Context Window Budget

Real numbers. No hand-waving. Updated as the project grows.

Both Claude Sonnet 4 and Claude Opus 4 have a 200K token standard context window. Each agent runs in its own window, so the coordinator is the only shared overhead.

What	Tokens	% of 200K context	When
Coordinator (squad.agent.md)	~26,300	13.2%	Every message
Agent spawn overhead (charter ~750 + inlined in prompt)	~750	0.4%	When spawned
decisions.md (shared brain — read by every agent)	~32,600	16.3%	When spawned
Agent history (varies: 1K fresh → 12K veteran)	~1,000–12,000	0.5–6.0%	When spawned
Total agent load (charter + decisions + history)	~34,000–45,000	17–23%	When spawned
Remaining for actual work	~155,000–166,000	78–83%	Always

v0.4.0 context optimization (Feb 2026): We ran a context budget audit and found decisions.md had ballooned to ~80K tokens (40% of context) after 250+ accumulated decision blocks. Combined with spawn template duplication in the coordinator, agents were working with barely half a context window. Three targeted optimizations shipped:

decisions.md pruning — 251 blocks → 78 active decisions. Stale sprint artifacts, completed analysis docs, and one-time planning fragments archived to decisions-archive.md. Nothing deleted — full history preserved.
Spawn template deduplication — Three near-identical templates (background, sync, generic) collapsed to one. Saved ~3,600 tokens in the coordinator prompt.
Init Mode compression — 84 lines of first-run-only instructions compressed to 48 lines. Same behavior, less prose.

Result: Per-agent spawn cost dropped from 41–46% to 17–23% of context. Agents now have ~78–83% of their context window for actual work, up from ~54–59%. As your squad runs more sessions and accumulates more decisions, Scribe's history summarization keeps per-agent history bounded. For decisions.md, a Scribe-driven automated pruning system is planned for v0.5.0 (see issue #37) — until then, the archive pattern keeps the shared brain lean.

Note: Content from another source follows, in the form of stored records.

/-- An action that takes effect at the first Milestone at or after the end of the epoch in which it was asked (R20). -/
inductive Due where
  | portMode (eth mode fec : Nat) (train : Bool)
  | portAddress (port : Nat) (page : List Byte)
  | portOpen (port : Nat)
  | portDrain (port : Nat)
  | endpointAdd (id : Nat) (ep : Endpoint)
  | endpointRemove (id : Nat)
  | tenantSet (t : Nat) (q : Quota)
  | tenantState (t : Nat) (op : Nat)
  | canary (ridge : Nat) (on : Bool)
  | fabric (page : List Byte)
  | bankAssign (bank t : Nat)
  | modelLoaded (id : Nat)
  | modelStop (id : Nat)
  | streamStart (g : Nat)
  | streamStop (g : Nat)
  | refit (model op : Nat)
  | detour (model op : Nat)
  | power (page : List Byte)
  | boardCap (b : Nat)
  | windowCreate (t id : Nat) (plots dir : List Nat)
  | windowRemove (t id : Nat)
  | remap (fenced standIn : Nat)
  | degraded (model logical host rate : Nat)
  | fenceView (ridge : Nat)
  | closePort (port : Nat)
  | disableTenant (t : Nat)
  | calibrate (model slot t flags : Nat)
deriving DecidableEq, Repr

/-- Something that left the block: its observable outputs, newest first (the model's own record, log 2). -/
inductive Outp where
  | frame (port : Nat) (kind : TxKind) (bytes : List Byte)
  | pfc (port pcp quanta : Nat)
  | hostWrite (fn addr : Nat) (bytes : List Byte) (poisoned : Bool)
  | msix (fn vector addr data : Nat)
  | barRead (fn offset : Nat) (value : List Byte)
  | cfg (fn : Nat) (retry : Bool)
  | smbus (bytes : Option (List Byte))
  | smbusRelease
  | tdo (value : Option Nat)
  | flit (saddle : Nat) (bytes : List Byte)
  | pageRequest (fn page : Nat)
  | translationRequest (fn page : Nat)
  | invalidateDone (fn : Nat)
  | hostRead (fn addr length : Nat)
deriving DecidableEq, Repr

/-- The state of the block. -/
structure State where
  /-- Commands waiting, first in first out: the model's own queue; reset empty. -/
  pending : List Instr
  time : TimeSt
  boot : BootSt
  /-- Logical ports 0 to 7, R60. -/
  ports : List PortSt
  /-- Ethernet ports 0 and 1, R60. -/
  eth : List EthSt
  /-- Endpoints by number 0 to 63, R66; reset none. -/
  endpoints : Kv Endpoint
  /-- Counters by their offset in physical function 0's counter window, 64 bits each, R437; reset 0 (R436). -/
  ctr : Kv Nat
  /-- Record contexts that are not free, by number, R93; reset none (R93). -/
  ctxs : Kv RecCtx
  /-- Free list of record contexts, R93; reset 0 to 255 ascending (R93). -/
  freeCtx : List Nat
  /-- Committed records waiting in each Trailhead pipeline, in commit order, R95; reset none. -/
  trhQ : List (List Nat)
  /-- Statistics records by model id × 1,024 + slot, R104; reset none. -/
  stats : Kv StatRec
  /-- Signpost banks 0 to 15, R111. -/
  banks : List Bank
  /-- Walkers 0 to 7, R124. -/
  walkers : List Walker
  /-- Record contexts that hold a program context, in order of entry, up to 32, R124; reset none. -/
  progs : List Nat
  /-- Physical Ridges 0 to 67, R138. -/
  ridges : List Ridge
  /-- Cairn slots that are not 0 with clear flags, by number, R165; reset none DESIGN CHOICE log 5. -/
  slots : Kv Val
  /-- Cairn pass rows in use, up to 1,024, R173; reset none. -/
  rows : List Row
  /-- Contexts whose restore is outstanding, R183; reset none. -/
  restoring : List Nat
  /-- Cairn's port, R184; reset free. -/
  crnPort : CrnPort
  /-- Credits returned in the current cycle, which their producers can use from the next one on, R272; reset none. -/
  returned : List Credit
  disp : DispSt
  /-- Junction sensors 0 to 15, R265. -/
  sensors : List Sensor
  mem : MemSt
  /-- Models and images held, R219; reset none. -/
  models : List Model
  /-- Number of the next image loaded; reset 0 DESIGN CHOICE log 5. -/
  nextModel : Nat
  /-- Model load whose image fetch is outstanding, R220; reset none. -/
  load : Option LoadJob
  /-- Feedback queue, 64 entries, R201; reset empty. -/
  feedback : List Feedback
  /-- Refit areas of traced models, R350; reset none. -/
  refits : List RefitSt
  /-- Detour search slots in use, by number, R364; reset none. -/
  searches : Kv Search
  /-- Waymarks that are not in their reset state, by number, R275; reset none (R275). -/
  waymarks : Kv Waymark
  /-- The Waymark unit's input queue, R283; reset empty. -/
  wmkUnit : WmkUnit
  dma : DmaSt
  zth : ZthSt
  /-- Tenants 0 to 31, R373. -/
  tenants : List Tenant
  /-- Functions 0 to 32, R372. -/
  fns : List FnSt
  /-- Mailboxes taken in this epoch in order, whose command has not acted yet, R377; reset none. -/
  taken : List Nat
  /-- Actions waiting for their Milestone with the epoch in which they were asked, R20; reset none. -/
  due : List (Nat × Due)
  /-- Event engine buffer, 512 events, R414; reset empty. -/
  evBuf : List Event
  /-- Next event sequence number, R413; reset 0 (R390). -/
  evSeq : Nat
  /-- Event log, the last 1,024 events, newest first, R390; reset empty (R390). -/
  evLog : List Event
  /-- STATE_MISMATCH count since reset, R391; reset 0 (R391). -/
  mismatches : Nat
  /-- Steps of a tenant release under way: tenant, R387; reset none. -/
  releasing : List Nat
  /-- Outputs, newest first: the model's own record; reset none. -/
  out : List Outp
  /-- Index of the next free value: the model's own field, log 8; reset 0 DESIGN CHOICE log 8. -/
  freeIdx : Nat
deriving DecidableEq, Repr

/-- The faults a step can stop on. The manual names no behaviour that stops the block: every error it names is answered,
counted or reported, and the block goes on. No command of the table answers a fault (log 10). -/
inductive Fault where
  /-- Nothing in this model raises it: it stands so that the type of faults has a name. Safe. -/
  | stopped
deriving DecidableEq, Repr

/-- The refusals of a step. -/
inductive Refusal where
  /-- Raised by `exec` for a row that has no meaning yet. Safe. -/
  | notModelled (mnemonic : String)
deriving DecidableEq, Repr

/-! ## The state after reset -/

def Straps.zero : Straps := ⟨0, 0, 0, false⟩

def TimeSt.reset : TimeSt := ⟨0, 0, 0, 0, 0, true, true⟩

def BootSt.reset : BootSt :=
  { powerGood := true, perstN := true, straps := Straps.zero, vsel := 0, thermTrip := false, resetCause := 1
    boardCap := 350, smbusUp := true, phase := .rom, errA := 0, errB := 0, slotB := false, initFail := false
    tried := [], fwRunning := false, fwVersion := 0, configReady := false, pcieLink := true, refclkNet := true
    jtagIr := .idcode, readyEpoch := 0 }

def PortSt.reset : PortSt :=
  { mode := .closed, openBit := false, openView := false, link := false, mac := zeros 6, ipv4 := [], ipv6 := []
    etherTypes := [], pfcMask := 0, xoff := 0, xon := 0, held := none, paused := [], xoffSent := []
    arpQ := [], ndQ := [], ctlCount := 0, ctlSecond := 0, txq := [], ready := [] }

def Bank.reset : Bank :=
  { owner := none, range := false, width := 1, position := false, domain := 0, entries := [], shadow := []
    shadowBad := [], fenced := false, fencedView := false, restores := 0, ptr := 0, busy := 0 }

def Walker.reset : Walker := ⟨false, false, none, []⟩

def Buf.empty : Buf := ⟨none, false, false⟩

def Ridge.reset (r : Nat) : Ridge :=
  { fenced := false, fencedView := false, logical := if r < 64 then some r else none, spare := decide (64 ≤ r)
    canary := false, passes := 0, window := [], active := Buf.empty, inactive := Buf.empty, bound := [], pipe := [], nextPos := 0
    transport := [], marks := [], fenceEpoch := 0 }

def DispSt.reset : DispSt :=
  { inq := [], nextPlace := 0, latUsed := [], admittedAt := [], waiting := [], tpPtr := 0, replays := [], bg := [], granted := [], charging := 0
    epochCharge := 0, budget := 0, charged := 0, debt := 0, fixedNext := 0, fixedMw := 0, driverCap := 275, boardCap := 350, cap := 0
    allowance := 0, floorSlots := 0, floorEnergy := 0, point := .nominal, topPoint := .nominal, autoStep := false
    pointDue := none, voltageUp := false, coolEpochs := 0, allHot := true, allCool := true, level := 0, baseLevel := 0
    tempMax := none, measuredMw := none }

def MemSt.reset : MemSt :=
  { cells := [], poison := [], plots := [], col := [], colClock := 0, fills := [], refused := [], tableBad := []
    patrol := 0, sramPatrol := 0, patrolFrom := 0, patrolSteps := 0, sramSteps := 0, period := 24, healQ := [], healReads := [], healed := [] }

def Waymark.reset : Waymark := ⟨0, false, 0, 0, false, false, false⟩

def WaitSlot.idle : WaitSlot := ⟨0, 0, 0, 0, false, .idle, 0, 0, 0⟩

def Stream.reset : Stream :=
  { configured := false, mode := .stopped, copy := false, ringBase := 0, sizeExp := 0, pipeline := 0, abort := false
    rate := 0, staging := 0, inflight := 0, priMs := 100, tail := 0, head := 0, descs := [], fill := 0, answers := []
    failed := [], stopDue := false }

def DmaSt.reset : DmaSt :=
  { streams := List.replicate 264 Stream.reset, iotlb := [], ats := [], pri := [], bulkPtr := 0, allocs := []
    chosen := none, tlbClock := 0, xlate := [], pris := [], invals := [], fetches := [], maxPayload := [], maxRead := []
    priAlloc := [] }

def Saddle.reset : Saddle :=
  { mode := .down, enabled := false, retry := [], ackSince := 0, txSeq := 0, rxSeq := 0, accepted := false, retryOut := false
    pools := [0, 0, 0, 0], totals := [0, 0, 0, 0], sent := [0, 0, 0, 0], rcvd := [0, 0, 0, 0], freed := [0, 0, 0, 0]
    init := none, partner := none, resume := false, notReady := 0, backoff := none, refusing := none
    violations := 0, heldSince := none, outq := [], inq := [], asm := [], initTx := none, mismatchAt := none }

def ZthSt.reset : ZthSt :=
  { saddles := List.replicate 16 Saddle.reset, chip := none, unicast := [], multicast := [], local_ := []
    windows := [], dirPlots := [], dir := [], txns := [], cache := [], evict := [], reqs := [], nextTag := 0
    clock := 0, removing := [], signals := [] }

def Quota.zero : Quota := ⟨0, 0, 0, 0, 0, 0, 0, 0, 0, 0, .mark, 0, 0, 0, 0⟩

The architecture still wins. Each agent runs in its own 200K window. The coordinator's window is separate from every agent's window. Fan out to 5 agents and you're working with ~1M tokens of total reasoning capacity. The per-agent overhead is real but bounded — and the pruning system ensures it stays that way as your project grows.

Memory Architecture

Layer	What	Who writes	Who reads
`charter.md`	Identity, expertise, voice	Squad (at init)	The agent itself
`history.md`	Project-specific learnings	Each agent, after every session	That agent only
`decisions.md`	Team-wide decisions	Any agent	All agents
`log/`	Session history	Scribe	Anyone (searchable archive)

What Gets Created

.ai-team/
├── team.md              # Roster — who's on the team
├── routing.md           # Routing — who handles what
├── decisions.md         # Shared brain — team decisions
├── casting/
│   ├── policy.json      # Casting configuration
│   ├── registry.json    # Persistent name registry
│   └── history.json     # Universe usage history
├── agents/
│   ├── {name}/          # Each agent gets a persistent cast name
│   │   ├── charter.md   # Identity, expertise, voice
│   │   └── history.md   # What they know about YOUR project
│   ├── {name}/
│   │   ├── charter.md
│   │   └── history.md
│   └── scribe/
│       └── charter.md   # Silent memory manager
└── log/                 # Session history

Commit this folder. Your team persists. Names persist. Anyone who clones gets the team — with the same cast.

Growing the Team

Adding Members

> I need a DevOps person.

Squad generates a new agent, seeds them with project context and existing decisions. Immediately productive.

Removing Members

> Remove the designer — we're past that phase.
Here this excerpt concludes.